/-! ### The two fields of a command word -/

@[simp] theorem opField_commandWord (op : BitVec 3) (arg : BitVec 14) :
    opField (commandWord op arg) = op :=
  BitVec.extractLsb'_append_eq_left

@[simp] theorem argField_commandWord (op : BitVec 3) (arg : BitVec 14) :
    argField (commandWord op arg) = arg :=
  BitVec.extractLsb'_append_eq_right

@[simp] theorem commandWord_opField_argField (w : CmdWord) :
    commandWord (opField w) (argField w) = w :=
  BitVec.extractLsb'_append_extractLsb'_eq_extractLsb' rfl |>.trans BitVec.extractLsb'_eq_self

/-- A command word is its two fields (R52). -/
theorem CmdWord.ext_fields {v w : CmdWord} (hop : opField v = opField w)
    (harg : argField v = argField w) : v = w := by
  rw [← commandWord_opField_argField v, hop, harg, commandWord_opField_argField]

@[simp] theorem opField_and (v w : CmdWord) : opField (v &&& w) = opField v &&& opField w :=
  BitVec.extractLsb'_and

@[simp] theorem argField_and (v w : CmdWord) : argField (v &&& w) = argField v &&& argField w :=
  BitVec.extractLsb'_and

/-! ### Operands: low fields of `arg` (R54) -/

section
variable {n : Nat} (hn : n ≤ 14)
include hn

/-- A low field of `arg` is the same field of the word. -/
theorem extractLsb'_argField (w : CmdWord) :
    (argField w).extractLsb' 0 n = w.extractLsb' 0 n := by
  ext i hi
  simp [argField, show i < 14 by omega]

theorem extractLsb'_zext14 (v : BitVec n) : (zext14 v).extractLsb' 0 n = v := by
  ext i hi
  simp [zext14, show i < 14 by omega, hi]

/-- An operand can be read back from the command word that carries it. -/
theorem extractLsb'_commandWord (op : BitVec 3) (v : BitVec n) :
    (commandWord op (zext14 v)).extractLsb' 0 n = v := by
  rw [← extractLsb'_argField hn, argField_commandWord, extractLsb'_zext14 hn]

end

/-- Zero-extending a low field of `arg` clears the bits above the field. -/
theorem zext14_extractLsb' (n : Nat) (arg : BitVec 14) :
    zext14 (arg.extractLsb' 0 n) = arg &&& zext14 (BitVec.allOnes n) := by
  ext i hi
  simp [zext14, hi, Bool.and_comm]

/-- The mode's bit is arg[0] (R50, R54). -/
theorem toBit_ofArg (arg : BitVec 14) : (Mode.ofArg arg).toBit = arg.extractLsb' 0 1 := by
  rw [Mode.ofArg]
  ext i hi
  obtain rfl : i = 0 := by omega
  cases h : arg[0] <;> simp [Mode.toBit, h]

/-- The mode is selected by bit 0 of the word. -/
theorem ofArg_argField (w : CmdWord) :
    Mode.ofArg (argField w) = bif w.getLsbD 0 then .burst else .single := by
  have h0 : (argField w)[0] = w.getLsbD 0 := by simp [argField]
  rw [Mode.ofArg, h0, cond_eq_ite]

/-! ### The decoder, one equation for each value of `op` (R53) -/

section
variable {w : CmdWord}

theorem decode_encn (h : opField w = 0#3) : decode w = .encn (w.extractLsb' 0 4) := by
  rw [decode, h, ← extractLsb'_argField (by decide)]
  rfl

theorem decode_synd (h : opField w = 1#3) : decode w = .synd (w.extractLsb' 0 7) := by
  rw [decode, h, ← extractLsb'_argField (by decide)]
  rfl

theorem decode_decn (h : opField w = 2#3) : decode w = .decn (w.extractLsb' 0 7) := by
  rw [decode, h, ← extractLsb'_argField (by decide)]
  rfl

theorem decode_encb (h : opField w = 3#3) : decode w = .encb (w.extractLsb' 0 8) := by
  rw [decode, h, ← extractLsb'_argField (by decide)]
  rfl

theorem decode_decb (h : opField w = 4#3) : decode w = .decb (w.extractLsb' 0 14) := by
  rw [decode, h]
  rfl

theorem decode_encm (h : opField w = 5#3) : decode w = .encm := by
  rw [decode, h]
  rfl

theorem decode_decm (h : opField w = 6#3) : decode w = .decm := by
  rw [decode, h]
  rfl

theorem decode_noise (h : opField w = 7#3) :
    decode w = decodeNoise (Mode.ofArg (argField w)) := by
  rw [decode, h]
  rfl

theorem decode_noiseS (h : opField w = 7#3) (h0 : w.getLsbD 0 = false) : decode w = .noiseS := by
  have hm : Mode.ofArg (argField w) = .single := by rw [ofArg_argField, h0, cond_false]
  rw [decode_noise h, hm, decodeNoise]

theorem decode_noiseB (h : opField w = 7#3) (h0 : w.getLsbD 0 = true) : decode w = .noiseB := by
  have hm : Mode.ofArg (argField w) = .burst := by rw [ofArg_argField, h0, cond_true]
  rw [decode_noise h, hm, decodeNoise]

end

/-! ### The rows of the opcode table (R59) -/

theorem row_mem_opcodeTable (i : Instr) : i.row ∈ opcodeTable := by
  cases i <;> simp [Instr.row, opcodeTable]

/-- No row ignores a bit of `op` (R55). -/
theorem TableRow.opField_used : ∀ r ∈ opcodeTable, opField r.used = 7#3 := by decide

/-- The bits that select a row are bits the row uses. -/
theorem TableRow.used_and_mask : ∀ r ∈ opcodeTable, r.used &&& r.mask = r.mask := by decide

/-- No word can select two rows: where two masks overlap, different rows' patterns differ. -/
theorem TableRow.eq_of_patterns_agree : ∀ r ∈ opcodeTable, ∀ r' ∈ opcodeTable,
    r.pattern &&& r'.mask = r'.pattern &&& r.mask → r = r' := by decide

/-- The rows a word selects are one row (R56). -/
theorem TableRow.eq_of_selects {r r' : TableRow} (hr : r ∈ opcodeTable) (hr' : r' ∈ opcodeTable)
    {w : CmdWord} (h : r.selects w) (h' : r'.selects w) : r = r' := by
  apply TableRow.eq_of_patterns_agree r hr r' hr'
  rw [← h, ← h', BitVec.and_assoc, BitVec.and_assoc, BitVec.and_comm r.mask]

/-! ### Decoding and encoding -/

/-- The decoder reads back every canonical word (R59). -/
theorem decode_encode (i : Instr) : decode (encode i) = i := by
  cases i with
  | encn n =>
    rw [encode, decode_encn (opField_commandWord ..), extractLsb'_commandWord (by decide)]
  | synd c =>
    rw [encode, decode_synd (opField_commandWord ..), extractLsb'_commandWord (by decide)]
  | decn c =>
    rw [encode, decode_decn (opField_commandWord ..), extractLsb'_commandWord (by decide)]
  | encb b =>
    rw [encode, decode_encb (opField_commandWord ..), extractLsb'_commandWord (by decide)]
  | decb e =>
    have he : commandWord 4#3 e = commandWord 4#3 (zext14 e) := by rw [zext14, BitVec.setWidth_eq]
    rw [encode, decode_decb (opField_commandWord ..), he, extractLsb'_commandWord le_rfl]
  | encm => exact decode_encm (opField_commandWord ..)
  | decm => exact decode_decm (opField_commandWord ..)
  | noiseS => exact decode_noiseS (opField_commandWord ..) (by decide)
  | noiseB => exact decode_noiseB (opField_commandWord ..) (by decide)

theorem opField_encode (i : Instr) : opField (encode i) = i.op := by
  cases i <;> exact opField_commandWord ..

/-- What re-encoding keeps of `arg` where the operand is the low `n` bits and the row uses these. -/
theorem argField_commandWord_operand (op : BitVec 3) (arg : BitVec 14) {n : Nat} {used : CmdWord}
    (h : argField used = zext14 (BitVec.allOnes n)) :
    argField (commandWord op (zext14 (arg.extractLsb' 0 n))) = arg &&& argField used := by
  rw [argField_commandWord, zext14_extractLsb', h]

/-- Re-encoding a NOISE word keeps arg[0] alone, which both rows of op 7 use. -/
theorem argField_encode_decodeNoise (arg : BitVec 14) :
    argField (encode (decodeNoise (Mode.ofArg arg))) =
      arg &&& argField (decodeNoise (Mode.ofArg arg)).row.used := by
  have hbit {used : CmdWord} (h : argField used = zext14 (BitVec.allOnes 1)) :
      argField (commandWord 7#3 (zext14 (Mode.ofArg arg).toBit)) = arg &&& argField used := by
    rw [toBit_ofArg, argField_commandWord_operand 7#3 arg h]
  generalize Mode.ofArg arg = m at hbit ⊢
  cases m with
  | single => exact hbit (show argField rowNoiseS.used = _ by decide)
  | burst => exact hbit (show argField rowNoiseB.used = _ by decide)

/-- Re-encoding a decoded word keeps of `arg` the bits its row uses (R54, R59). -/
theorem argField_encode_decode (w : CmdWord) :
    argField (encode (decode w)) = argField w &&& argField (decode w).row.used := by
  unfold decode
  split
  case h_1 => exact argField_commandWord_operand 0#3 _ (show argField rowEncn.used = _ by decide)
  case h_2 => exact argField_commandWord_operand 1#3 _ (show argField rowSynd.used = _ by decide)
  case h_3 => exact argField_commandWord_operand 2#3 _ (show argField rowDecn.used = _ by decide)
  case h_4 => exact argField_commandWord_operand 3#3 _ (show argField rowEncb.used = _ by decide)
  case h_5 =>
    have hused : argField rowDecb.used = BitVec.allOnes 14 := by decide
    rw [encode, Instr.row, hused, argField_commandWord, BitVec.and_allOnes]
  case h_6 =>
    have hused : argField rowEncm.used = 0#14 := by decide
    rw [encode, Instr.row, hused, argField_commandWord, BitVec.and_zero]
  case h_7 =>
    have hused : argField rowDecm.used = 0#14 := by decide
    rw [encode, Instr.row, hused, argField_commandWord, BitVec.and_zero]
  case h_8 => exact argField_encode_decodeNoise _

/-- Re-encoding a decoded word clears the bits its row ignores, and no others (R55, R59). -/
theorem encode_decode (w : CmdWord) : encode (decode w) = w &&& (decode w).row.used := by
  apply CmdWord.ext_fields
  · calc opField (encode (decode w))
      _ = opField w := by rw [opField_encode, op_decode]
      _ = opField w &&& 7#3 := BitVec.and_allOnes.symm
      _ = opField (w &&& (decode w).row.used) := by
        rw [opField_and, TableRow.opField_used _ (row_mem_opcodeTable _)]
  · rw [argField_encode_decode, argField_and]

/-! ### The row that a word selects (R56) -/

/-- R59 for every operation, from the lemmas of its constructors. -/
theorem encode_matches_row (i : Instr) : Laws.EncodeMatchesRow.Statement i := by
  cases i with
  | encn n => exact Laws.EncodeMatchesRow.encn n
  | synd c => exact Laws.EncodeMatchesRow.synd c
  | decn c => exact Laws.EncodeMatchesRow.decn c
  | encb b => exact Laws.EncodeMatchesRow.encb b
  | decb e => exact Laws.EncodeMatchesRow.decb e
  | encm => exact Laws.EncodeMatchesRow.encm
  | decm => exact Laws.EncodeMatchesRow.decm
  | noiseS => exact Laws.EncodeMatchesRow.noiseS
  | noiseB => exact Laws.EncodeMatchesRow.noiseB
- - - - -
[YOUR OBJECTIVE]: Nothing but the lines from the first line of the listing above through the line holding "fields (R52). -/" should be reproduced, and each must match exactly.

[REPLY TO THE EXERCISE]:
/-! ### The two fields of a command word -/

@[simp] theorem opField_commandWord (op : BitVec 3) (arg : BitVec 14) :
    opField (commandWord op arg) = op :=
  BitVec.extractLsb'_append_eq_left

@[simp] theorem argField_commandWord (op : BitVec 3) (arg : BitVec 14) :
    argField (commandWord op arg) = arg :=
  BitVec.extractLsb'_append_eq_right

@[simp] theorem commandWord_opField_argField (w : CmdWord) :
    commandWord (opField w) (argField w) = w :=
  BitVec.extractLsb'_append_extractLsb'_eq_extractLsb' rfl |>.trans BitVec.extractLsb'_eq_self

/-- A command word is its two fields (R52). -/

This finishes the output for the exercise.